Les départs à la retraite des professeurs plus anciens ne sont pas étrangers à cette réorientation dans les domaines de recherche. De nouvelles perspectives apparaissent lors de l’engagement de jeunes enseignants. Car si, traditionnellement, le successeur d’un professeur était son « poulain » ou du moins quelqu’un partageant la même approche, ce lien est beaucoup plus ténu aujourd’hui et les procédures de recrutement sont de plus en plus ouvertes, avec une mise en concurrence internationale.
« D’après moi, le principal verrou à la modification des cursus est que l’on doit faire évoluer les cours avec des enseignants qui sont là et qui ont leur opinion, décrit Frédéric Debaste, président de l’École de bioingénierie de Bruxelles (ULB). On nomme un professeur à un moment donné pour donner une certaine charge de cours, puis les besoins évoluent et on ne peut pas dire qu’on va en engager un autre pour le remplacer. » Il admet qu’il faudrait davantage de flexibilité dans l’attribution des cours pour avoir un ensemble cohérent dans l’enseignement.
Des profs de 30 ans
Pour autant, il lui semble sain que tous ses collègues n’aient pas forcément la même opinion. « Il restera des cours à l’ancienne car il y aura toujours des profs de 40 et de 60 ans à l’université, tout comme il y aura toujours des médecins ou des avocats de 40 et de 60 ans dans la société, c’est la vie.
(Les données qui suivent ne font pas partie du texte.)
-- ==== Sys2Proof/Tests/Slice0.lean ====
section
/-! SUPPORT. Tests on fixed values, each with its source in spec/, and a witness for the hypotheses of every statement of
Obligations.lean. Expected values are copied from the spec, or worked out from its rules by hand. -/

namespace Sys2Proof.Tests

open Sys2Proof Sys2Proof.Machine

/-! ## WellFormed refuses ill-formed terms -/

theorem test_wf_reg8_16_refused : (RegOp.reg8 16).wf = false := by decide
theorem test_wf_reg8_15_allowed : (RegOp.reg8 15).wf = true := by decide
theorem test_wf_src2_reg8_255_refused : (Src2.reg8 255).wf = false := by decide
theorem test_wf_second_source_refused :
    [Instr.add 1 2 (.reg8 16), Instr.sub 1 2 (.reg8 16), Instr.mul 1 2 (.reg8 16), Instr.div 1 2 (.reg8 16), Instr.mod 1 2 (.reg8 16), Instr.and 1 2 (.reg8 16), Instr.or 1 2 (.reg8 16), Instr.xor 1 2 (.reg8 16), Instr.shl 1 2 (.reg8 16), Instr.shr 1 2 (.reg8 16), Instr.sar 1 2 (.reg8 16)].all (fun i => !i.wf) = true := by
  decide
theorem test_wf_two_operand_refused :
    [Instr.neg (.reg8 16) (.imm8 0), .neg (.reg4 0) (.reg8 200), Instr.mov (.reg8 16) (.imm8 0), .mov (.reg4 0) (.reg8 200), Instr.not (.reg8 16) (.imm8 0), .not (.reg4 0) (.reg8 200), Instr.cmp (.reg8 16) (.imm8 0), .cmp (.reg4 0) (.reg8 200), Instr.test (.reg8 16) (.imm8 0), .test (.reg4 0) (.reg8 200)].all (fun i => !i.wf) = true := by
  decide
theorem test_wf_register_jump_refused :
    [Instr.jmpIfZero (.reg8 16) (.abs 0), .jmpIfNotZero (.reg8 16) (.abs 0)].all (fun i => !i.wf) = true := by
  decide
theorem test_wf_load_store_refused :
    [Instr.load (.reg8 16) (.abs 0), Instr.store (.reg8 16) (.abs 0), Instr.loadb (.reg8 16) (.abs 0), Instr.storeb (.reg8 16) (.abs 0), Instr.loadh (.reg8 16) (.abs 0), Instr.storeh (.reg8 16) (.abs 0), Instr.loadw (.reg8 16) (.abs 0), Instr.storew (.reg8 16) (.abs 0)].all (fun i => !i.wf) = true := by
  decide
theorem test_config_memory_too_small_refused : Config.wf { memSize := 0xFFFFF } = false := by decide
theorem test_config_memory_too_large_refused : Config.wf { memSize := 0x100000001 } = false := by decide
theorem test_config_no_fetch_buffer_refused : Config.wf { fetchBufCap := 0 } = false := by decide
theorem test_config_no_btb_refused : Config.wf { btbSize := 0 } = false := by decide
theorem test_config_no_pht_refused : Config.wf { phtSize := 0 } = false := by decide
theorem test_config_no_ras_refused : Config.wf { rasDepth := 0 } = false := by decide
theorem test_config_line_size_48_refused : Config.wf { lineSize := 48 } = false := by decide
theorem test_config_sets_not_a_power_refused : Config.wf { numSets := 3 } = false := by decide
theorem test_config_no_ways_refused : Config.wf { ways := 0 } = false := by decide
theorem test_config_no_store_buffer_refused : Config.wf { sbCap := 0 } = false := by decide
theorem test_config_default_allowed : Config.wf {} = true := by decide
theorem test_layout_overlap_refused :
    Layout.wf {} { codeBase := 0x100, codeLen := 0x100, dataBase := 0x1FF, dataLen := 0x10, entry := 0x100 } = false := by
  decide
theorem test_layout_code_past_memory_refused :
    Layout.wf {} { codeBase := 0xFFFFF, codeLen := 2, dataBase := 0, dataLen := 0x10, entry := 0xFFFFF } = false := by
  decide
theorem test_layout_data_past_memory_refused :
    Layout.wf {} { codeBase := 0, codeLen := 2, dataBase := 0xFFFFF, dataLen := 2, entry := 0 } = false := by decide
theorem test_layout_adjacent_allowed : Layout.wf {} Layout.standard = true := by decide
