-- ==== Sys2Proof/WellFormed.lean ====
section
/-! DEFINITION. When a command term is the reading of some word: its opcode and reserved fields lie in its table row, and of
the four overlapping ILLEGAL rows it is the one of the lowest reserved bit set (log 10). -/

namespace Sys2Proof

/-- The fields of a term fit the row of spec/opcode_table.json it stands for (R63 to R65). -/
def WellFormed : Instr → Bool
  | .nop _ => true
  | .encode _ _ _ => true
  | .format _ _ => true
  | .setBrightness _ _ => true
  | .reserved4to7 op _ => decide (4 ≤ op.toNat ∧ op.toNat ≤ 7)
  | .reserved8toF op _ => decide (8 ≤ op.toNat)
  | .illegalRsv4 _ rsv _ => rsv.getLsbD 0
  | .illegalRsv5 _ rsv _ => !rsv.getLsbD 0 && rsv.getLsbD 1
  | .illegalRsv6 _ rsv _ => !rsv.getLsbD 0 && !rsv.getLsbD 1 && rsv.getLsbD 2
  | .illegalRsv7 _ rsv _ => !rsv.getLsbD 0 && !rsv.getLsbD 1 && !rsv.getLsbD 2 && rsv.getLsbD 3

end Sys2Proof
end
Si on veut absolument que ça soit hyper moderne, on n’a qu’à mettre que des profs de 30 ans à l’université… », ironise Philippe Baret, professeur à la Faculté des bioingénieurs de l’UCLouvain.
Ce chapitre 1 – dont vous avez pu lire 30% en accès libre – fait partie de notre enquête «Les profs à côté de la fac !» est à la une du 12° numéro de Tchak (hiver 22-23). Elle donne la parole aux étudiants, aux professeurs, aux autorités facultaires. Elle comporte cinq chapitres :
1. Témoignages : les étudiants déplorent des cours trop centrés
sur l’aspect technique et le productivisme.
2.Analyse : les freins qui bloquent l’évolution des cursus.
3.Focus : master en agroécologie, une filière sans véritable soutien.
4.Interview : « Beaucoup de profs n’ont pas fait de mutation mentale ».
5.Regard : la fronde s’étend également aux facs de sciences-économques.
[1] Université Libre de Bruxelles.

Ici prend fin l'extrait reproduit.